Work to be completed: Working through the lines below, return each one that holds "some".

Saved data entries
+ + +

/-- A window that opens in a coarse period or has opened before it is open for an edge in it (R193). -/
def windowOpens (gov c : Nat) (s : State) : State :=
  let g := groupOf gov
  let w := s.coarseOfTs0 (s.windowFrom g)
  if s.on (R.TIM_CH_CFG_GATED gov) = true ∧ s.gateMode g = 3 ∧ s.on (R.TIM_GRP_STAT_WAITING g) = true ∧ w ≤ c then openGate g w s else s

/-- Whether an edge follows the last one detected on its input by less than the minimum pulse width, 0.8 ns or two coarse periods (R180,
R495).  The later edge is then the one not detected (DESIGN CHOICE, log entry 105: R180 says of both that they are not). -/
def State.undetected (s : State) (ch : Nat) (e : Edge) : Bool := match (s.chan ch).lastEdge with
  | some p => decide (e.place < p + 2 * 65536)
  | none => false

/-- An edge on a TI channel (R179-R183).  Commands come in the order of their coarse periods, and those of TGg before a channel's edges of
the same period (DESIGN CHOICE, log entry 98), so that R193 counts the period of an opening as inside and that of a closing as outside. -/
def tiEdge (ch dc b : Nat) (fall : Bool) (s : State) : State :=
  let c := s.coarseNow + dc
  let stop := s.chState ch = 3
  let gov := if stop then ch - 1 else ch
  if s.chState ch ≠ 0 then
    let s := windowOpens gov c (s.waitTick (tickOfCoarse c))
    let e := s.capture ch c b fall
    if s.undetected ch e then s
    else
      let s := noteEdge ch e s
      if s.edgeTaken gov c fall then
        match s.chMode gov with
        | 0 => stampMode gov e s
        | 1 => pairEdge gov stop e s
        | _ => countEdge gov s
      else s
  else s

def execTiEdge (c : Fin 64) (dc : Nat) (bin : Fin 64) (fall : Bool) : State → Res State := go (tiEdge c.val dc bin.val fall)

/-- Writes a count record: gate-open time, 48-bit count, gate length in coarse periods (R194, R200). -/
def countRecord (c endC : Nat) (s : State) : State :=
  match (s.chan c).countAt with
  | none => s
  | some (t, c0) =>
    let n := (s.chan c).count
    let seq := (s.chan c).calSeq
    let f := s.chanFlags c seq s.tim.steps false + 128 * b01 (decide (2 ^ 48 ≤ n))
    clearFlags c seq s.tim.steps
      (offerRecord (groupOf c) 3 c f (s.flags2 c false false) 0 t (le 6 (satNat 48 n) ++ [0, 0]) (le 4 (endC - c0))
        (recordSlot (groupOf c) endC s))

/-- The whole second of TS0 that ends a channel's count next: one that began in the tick at hand has begun its own. -/
def State.chanSecond (s : State) (c : Nat) : Nat :=
  let t := match (s.chan c).countAt with
    | some (t, _) => if s.ts0 < t ∧ t ≤ s.ts0 + 2 * 81920 then t else s.ts0
    | none => s.ts0
  (t / sec16 1 + 1) * sec16 1

/-- A whole TS0 second on an ungated count channel (R194), in the coarse period in which TS0 reaches it: edges of that period and later ones
of its tick count in the new second. -/
def countSecond (c : Nat) (s : State) : State :=
  if s.chState c = 1 ∧ s.chMode c = 2 ∧ s.on (R.TIM_CH_CFG_GATED c) = false then
    let t := s.chanSecond c
    let w := s.coarseOfTs0 t
    let s := countRecord c w (s.waitTick (tickOfCoarse w))
    s.modChan c (fun k => { k with count := 0, countAt := some (t, w) })
  else s

def execCountSecond (c : Fin 64) : State → Res State := go (countSecond c.val)

/-- A pair that has been open for 2^32 coarse periods (R198). -/
def pairOverflow (c : Nat) (s : State) : State :=
  match (s.chan c).open_ with
  | some (_, e) => closeOpen c true (s.waitTick (tickOfCoarse (e.c + 2 ^ 32)))
  | none => s

def execPairOverflow (c : Fin 64) : State → Res State := go (pairOverflow c.val)

/-! ### Gates (R192-R194, R198) -/

/-- Whether an edge of TGg to a level is one to its active level (R192). -/
def State.gateActive (s : State) (g : Nat) (high : Bool) : Bool := high ≠ s.on (R.TIM_GRP_CFG_POL g)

+ + +

Task answer:
  | some p => decide (e.place < p + 2 * 65536)
  | some (t, c0) =>
    | some (t, _) => if s.ts0 < t ∧ t ≤ s.ts0 + 2 * 81920 then t else s.ts0
    s.modChan c (fun k => { k with count := 0, countAt := some (t, w) })
  | some (_, e) => closeOpen c true (s.waitTick (tickOfCoarse (e.c + 2 ^ 32)))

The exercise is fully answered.